Detente between Payors and Providers?

1. A Shift from Defensive Tech to Coordinated Infrastructure?
Over the last several years, the relationship between payors and providers has at times resembled an AI-fueled arms race:
- On one side, insurers deploy increasingly sophisticated algorithms to flag and deny claims based on pattern recognition and documentation gaps.
- On the other, provider platforms and RCM vendors invest in preemptive tools to anticipate denials and submit hyper-compliant claims.
What emerges is a system optimized not for clinical quality, but for denial avoidance.

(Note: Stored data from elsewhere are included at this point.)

/-! ### The statement -/

/-- Settles O24, by what each wedge of FOLLOW brings between the beginning and the end of a sample, and by what the current loop, the
unload, the seek timeout and a coefficient write change. -/
theorem servoSamples : Obligations.ServoSamples := by
  refine ⟨?_, ?_, ?_, ?_, ?_, ?_, ?_, ?_, ?_, ?_⟩
  · intro s n r us hr hlive hmode hslock hok hw htrack hrunout hmissed hmoved hcheck hshock hwithin
    obtain ⟨hwinh, hfollow, hlock, hpub, hwedge, hmiss, herr, hpos, hexcl, hvalid, hregs, honly⟩ :=
      State.servoWedge_good (s := s.answer .none) us hlive hmode hslock hok hw htrack hrunout hmissed hmoved hcheck hshock hwithin rfl
    exact Completes.of_result hr (exec_servoWedge n r us s) rfl
      ⟨hwinh, hfollow, hlock, hpub, hwedge, hmiss, herr, hpos, hexcl, hvalid, hregs, honly⟩ (by rw [honly]; rfl)
  · intro s n r us hr hlive hmode hslock hbad hw hmissed hmoved hcheck
    obtain ⟨hmiss, hwinh, hlock, hfollow, htaken, hcount, hmem, hhosts, hbuf, hqueue⟩ :=
      State.servoWedge_firstMiss (s := s.answer .none) us hlive hmode hslock hbad hw hmissed hmoved hcheck rfl
    exact Completes.of_result hr (exec_servoWedge n r us s) rfl
      ⟨hmiss, hwinh, hlock, hfollow, htaken, hcount, hmem, hhosts, hbuf⟩ hqueue
  · intro s n r us hr hlive hmode _ hbad hw hmissed hmoved
    obtain ⟨hlost, hacquire, hwinh, hcause, hlasting, hmem, hhosts, hbuf, hqueue⟩ :=
      State.servoWedge_secondMiss (s := s.answer .none) us hlive hmode hbad hw hmissed hmoved rfl
    exact Completes.of_result hr (exec_servoWedge n r us s) rfl ⟨hlost, hacquire, hwinh, hcause, hlasting, hmem, hhosts, hbuf⟩ hqueue
  · intro s n ma hr hlive hlow hhigh
    have hguard : (s.mode n == mRetract || (s.live (.srv n) && decide (mLoading ≤ s.mode n ∧ s.mode n ≤ mUnloading))) = true := by
      rw [hlive, decide_eq_true ⟨hlow, hhigh⟩, Bool.and_self, Bool.or_true]
    have hdrive := State.vcmLoop_drive (s := s.answer .none) (n := n) ma (Nat.ne_of_lt (Nat.lt_succ_of_le hhigh))
    obtain ⟨-, hma, hregs⟩ := (s.answer .none).setVcm_spec n (s.answer .none).freeNat
    exact Completes.vcmCurrentLoop (by rw [hr]; decide) hguard hdrive ⟨hma, hregs, rfl⟩ rfl
  · intro s n ma hp hmode hbemf hcode
    have hloop := (State.vcmLoop_retract (s := s.answer .none) (n := n) ma hmode).trans (if_pos ⟨hbemf, hcode⟩)
    obtain ⟨hvcm, hma, hregs⟩ := (s.answer .none).setVcm_spec n ((s.answer .none).freeNat % s.f (.srv n) F.SRV_VCM_OUT_VCM)
    have hlower : (s.answer .none).freeNat % s.f (.srv n) F.SRV_VCM_OUT_VCM < s.f (.srv n) F.SRV_VCM_OUT_VCM := Nat.mod_lt _ hcode
    exact Completes.vcmCurrentLoop hp (State.vcmGuard_retract hmode) hloop
      ⟨(hvcm.trans_le (Nat.mod_le _ _)).trans_lt hlower, hma, hregs, rfl⟩ rfl
  · intro s n ma hp hmode hbemf
    have hloop := (State.vcmLoop_retract (s := s.answer .none) (n := n) ma hmode).trans
      (if_neg fun hhigh => absurd hbemf (not_le_of_gt hhigh.1))
    exact Completes.vcmCurrentLoop hp (State.vcmGuard_retract hmode) hloop rfl rfl
  · intro s n hr hmode htry
    have hguard : (s.mode n == mAcquire && (s.sv n).loadTry == 0) = true := by
      rw [hmode, htry]
      rfl
    obtain ⟨hlost, hwinh, hseek, hmbx⟩ := (s.answer .none).beginUnload_spec n
    have hreach := (s.answer .none).beginUnload_reach n
    exact Completes.of_result hr (exec_lockRegainTimeout n s) (if_pos hguard)
      ⟨(s.answer .none).beginUnload_mode n, hlost, hwinh, hseek, hmbx, hreach.mem, hreach.hosts, hreach.buf⟩ hreach.pending
  · intro s n us hr hseeking
    obtain ⟨hover, herr, hwdog, hresult, htime, htarget, hmode, hidle⟩ := (s.answer .none).seekTimeout_spec n us rfl
    have hqueue : ((s.answer .none).seekTimeout n us).pending = s.pending := ((s.answer .none).seekTimeout_reach n us).pending
    exact Completes.of_result hr (exec_seekTimeout ⟨n, us⟩ s) (if_pos hseeking)
      ⟨hover, herr, hwdog, hresult, htime, htarget, hmode, hidle⟩ hqueue
  · intro s e n v hr hreset hindex hbank
    obtain ⟨hcoef, hadvanced, hregs, honly⟩ := (s.answer .none).coefWrite_spec v hindex rfl
    have hown : (s.answer .none).coefRefused n = none :=
      (State.coefRefused_bank (s := s.answer .none) hindex).trans (if_neg (ne_true_of_eq_false hbank))
    refine Completes.of_result hr (exec_coefWrite e n v s) ?_ ⟨hcoef, hadvanced, hregs, honly⟩ (by rw [honly]; rfl)
    rw [hown]
    exact State.access_ok hreset fun c hc => nomatch (by rw [honly] at hc; exact hc : Resp.none = Resp.busError c)
  · intro s e n v hr hreset hindex hbank
    exact Completes.of_denied hr hreset (by decide) (exec_coefWrite e n v s)
      ((State.coefRefused_bank (s := s.answer .none) hindex).trans (if_pos hbank))

end Sys2Proof.Machine

/-! SUPPORT. The sample buffer and the deep-decode engine: a sector decoded on the fly, a sector pinned, automatic recovery, a command of
the engine, and the release of a slot. -/

namespace Sys2Proof.Machine

variable {s : State} {n : Fin 4}

theorem exec_sectorDecode (n slot : Fin 4) (x : Sampled) (res : Decoded) (s : State) : exec (.sectorDecode n slot x res) s
    = done s (fun s => s.sectorDecode n slot.val x.found x.raw res) := rfl
theorem exec_autoRecovery (n : Fin 4) (slip : Option Int) (res : Decoded) (g : Nat) (s : State) : exec (.autoRecovery n slip res g) s
    = done s (fun s => s.when (s.live (.chn n)) (s.autoRecovery n slip res)) := rfl
theorem exec_deepDecodeCmd (e : Engine) (n : Fin 4) (v : Word) (s : State) : exec (.deepDecodeCmd e n v) s
    = done s (fun s => s.access e .store (.chn n) Reg.CHN_DD_CMD none (s.deepDecodeCmd n v)) := rfl
theorem exec_deepDecodeDone (n : Fin 4) (slip : Option Int) (res : Decoded) (g : Nat) (s : State) :
    exec (.deepDecodeDone n slip res g) s = done s (fun s => s.when (s.live (.chn n)) (s.deepDecodeDone n slip res g)) := rfl
theorem exec_sbufRelease (e : Engine) (n : Fin 4) (v : Word) (s : State) : exec (.sbufRelease e n v) s
    = done s (fun s => s.access e .store (.chn n) Reg.CHN_SBUF_REL none
        (([0, 1, 2, 3].filter (fun i => v.getLsbD i)).foldl (fun t i => t.unpin n i) s)) := rfl
theorem exec_pinTimeout (n slot : Fin 4) (s : State) : exec (.pinTimeout n slot) s = done s (fun s => s.pinTimeout n slot.val) := rfl

/-! ### A sector decoded on the fly (R107, R108) -/

/-- The oldest sampled sector is taken for decoding and counted (R108). -/
def State.decodeTried (s : State) (n : Fin 4) (rest : List SectRef) : State :=
  (s.setCh n { s.ch n with due := rest }).count64 (.chn n) Reg.CHN_CNT_SECT_LO

theorem State.setF_only (s : State) (u : UnitId) (f : Field) (v : Nat) : s.setF u f v = { s with regs := (s.setF u f v).regs } := rfl
theorem State.setCh_only (s : State) (n : Fin 4) (c : Channel) : s.setCh n c = { s with chns := (s.setCh n c).chns } := rfl

/-- A state that differs in registers alone has the same channels. -/
theorem State.ch_of_regs {t : State} (h : t = { s with regs := t.regs }) (m : Fin 4) : t.ch m = s.ch m := by rw [h]; rfl

/-- A pair of registers reads the same where the registers are the same. -/
theorem State.reg64_congr {t : State} (h : t.regs = s.regs) (u : UnitId) (o : Nat) : t.reg64 u o = s.reg64 u o := by
  simp only [State.reg64, State.reg, h]

/-- A counter of 64 bits counts one more, and wraps. -/
theorem State.reg64_count64 (s : State) (u : UnitId) (o : Nat) : (s.count64 u o).reg64 u o = (s.reg64 u o + 1) % 2 ^ 64 := by
  rw [State.count64, State.reg64_setReg64]

/-- A sector taken for decoding leaves the channel's list and is counted; nothing else changes. -/
theorem State.decodeTried_spec (s : State) (n : Fin 4) (rest : List SectRef) :
    (s.decodeTried n rest).ch n = { s.ch n with due := rest }
      ∧ (s.decodeTried n rest).reg64 (.chn n) Reg.CHN_CNT_SECT_LO = (s.reg64 (.chn n) Reg.CHN_CNT_SECT_LO + 1) % 2 ^ 64
      ∧ RegsBut s (s.decodeTried n rest) [(.chn n, Reg.CHN_CNT_SECT_LO), (.chn n, Reg.CHN_CNT_SECT_LO + 4)]
      ∧ s.decodeTried n rest = { s with regs := (s.decodeTried n rest).regs, chns := (s.decodeTried n rest).chns } := by
  have hset : (s.setCh n { s.ch n with due := rest }).ch n = { s.ch n with due := rest } := State.ch_setCh_same s n _
  have honly := s.setCh_only n { s.ch n with due := rest }
  have hregs : (s.setCh n { s.ch n with due := rest }).regs = s.regs := rfl
  unfold State.decodeTried
  generalize s.setCh n { s.ch n with due := rest } = u at hset honly hregs ⊢
  have hval := u.reg64_count64 (.chn n) Reg.CHN_CNT_SECT_LO
  rw [State.reg64_congr hregs] at hval
  have hcountRegs := RegsBut.count64 u (.chn n) (show Reg.CHN_CNT_SECT_LO + 4 < 0x1000 by decide)
  have hcountOnly := u.count64_only (.chn n) Reg.CHN_CNT_SECT_LO
  have hcountCh := State.ch_of_regs hcountOnly n
  generalize u.count64 (.chn n) Reg.CHN_CNT_SECT_LO = v at hval hcountCh hcountRegs hcountOnly ⊢
  exact ⟨hcountCh.trans hset, hval, (RegsBut.of_regs hregs).trans hcountRegs, by rw [hcountOnly, honly]⟩

/-- A result that waits changes its channel alone. -/
theorem State.pushResult_spec (s : State) (n : Fin 4) (r : SectRef) (sync : List (Nat × Int × Nat)) (path : ResultPath) (deep : Bool) :
    (s.pushResult n r sync path deep).ch n = { s.ch n with results := (s.ch n).results ++ [⟨r, sync, path, deep⟩] }
      ∧ s.pushResult n r sync path deep = { s with chns := (s.pushResult n r sync path deep).chns } :=
  ⟨State.ch_setCh_same s n _, rfl⟩

/-- A sector decoded good waits for the DMA port with the event of its anchor, and is counted (R108, R116). -/
theorem State.sectorDecode_delivers {slot : Nat} {r : SectRef} {rest : List SectRef} (found : SyncFound) (samples : List (Nat × Nat))
    (hlive : s.live (.chn n) = true) (hdue : (s.ch n).due = r :: rest) (hpin : s.pin? n slot = none) (hcap : r.captured = true)
    (hlock : r.lockLost = false) {t : State} (ht : s.sectorDecode n slot found samples .good = t) :
    t.ch n = { s.ch n with due := rest, results := (s.ch n).results ++ [⟨r, r.anchorEvent found, .otf, false⟩] }
      ∧ t.reg64 (.chn n) Reg.CHN_CNT_SECT_LO = (s.reg64 (.chn n) Reg.CHN_CNT_SECT_LO + 1) % 2 ^ 64
      ∧ t = { s with regs := t.regs, chns := t.chns } := by
  have hgood : s.sectorDecode n slot found samples .good = (s.decodeTried n rest).pushResult n r (r.anchorEvent found) .otf false := by
    simp [State.sectorDecode, hdue, hlive, hpin, hcap, hlock, State.decodeTried]
  obtain ⟨htried, hcount, -, htriedOnly⟩ := s.decodeTried_spec n rest
  rw [hgood] at ht
  generalize s.decodeTried n rest = u at htried hcount htriedOnly ht
  obtain ⟨hpush, hpushOnly⟩ := u.pushResult_spec n r (r.anchorEvent found) .otf false
  rw [ht] at hpush hpushOnly
  have hregs : t.regs = u.regs := by rw [hpushOnly]
  exact ⟨by rw [hpush, htried], (State.reg64_congr hregs _ _).trans hcount, by rw [hpushOnly, htriedOnly]⟩

/-- A sector that does not converge is pinned or given up (R110). -/
theorem State.sectorDecode_notConverged {slot : Nat} {r : SectRef} {rest : List SectRef} (found : SyncFound)
    (samples : List (Nat × Nat)) (hlive : s.live (.chn n) = true) (hdue : (s.ch n).due = r :: rest) (hpin : s.pin? n slot = none)
    (hcap : r.captured = true) (hlock : r.lockLost = false) : s.sectorDecode n slot found samples .notConverged
      = ((s.decodeTried n rest).count64 (.chn n) Reg.CHN_CNT_OTF_FAIL_LO).pinOrGiveUp n slot found samples r true := by
  simp [State.sectorDecode, hdue, hlive, hpin, hcap, hlock, State.decodeTried]

/-! ### A sector pinned (R110) -/

/-- A sync event posted changes the channel's events and registers alone (R130). -/
theorem State.postSync_spec (s : State) (n : Fin 4) (k : Nat) (d : Int) (b : Nat) (r : SectRef) :
    (s.postSync n k d b r).ch n = { s.ch n with sync := ((s.postSync n k d b r).ch n).sync }
      ∧ s.postSync n k d b r = { s with regs := (s.postSync n k d b r).regs, chns := (s.postSync n k d b r).chns } := by
  unfold State.postSync
  dsimp only
  split
  · exact ⟨rfl, rfl⟩
  · exact ⟨by rw [State.ch_setCh_same], rfl⟩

A new AHIP initiative to smooth pre-approvals, if fully implemented, could mark a temporary détente—shifting from defensive automation to collaborative tech. If real-time approvals become the norm and fewer services require prior auth, that frees up data, time, and clinical focus for both parties.
2. Why ABA Should Watch Closely
In ABA therapy, prior authorization has long been a choke point—especially in Medicaid-heavy markets. Each state, and often each managed care plan within a state, interprets PA requirements differently. That variation has limited scalability and added overhead that outstrips the actual clinical complexity of many services.
If insurers are serious about improving real-time decisioning and reducing the volume of services subject to PA, this could:
- Reduce BT idle time during auth delays
- Improve onboarding speed for new clients
- Unlock better data-sharing on treatment efficacy, if outcomes become part of a more streamlined PA model
But as always, the devil is in the workflow. Will new electronic standards align with existing EMR and RCM systems? Will providers still need to staff entire teams just to interface with fragmented auth portals?
3. Room for Outcomes-Based Collaboration
There’s a narrow window here to repurpose some of the operational oxygen that’s been consumed by PA back-and-forth. If the burden lifts even partially, payors and providers could redirect that energy toward outcome measurement frameworks that better serve both parties.
This includes:
- Codifying ABA clinical outcome metrics that meet payor standards
- Embedding decision support into care planning tools
- Using data partnerships to validate the clinical and financial ROI of recommended care
If providers want to avoid simply being subjected to the next wave of AI-denial tools, now is the time to help shape the post-PA infrastructure.
Bottom Line:
The industry’s promise to ease prior authorization is, in part, a reputational response to a crisis moment. But it also opens the door to better collaboration, more scalable operations, and a reprioritization of value over documentation-for-its-own-sake. Whether that opportunity is seized—or sidelined—depends on how payors and providers approach the next 18 months.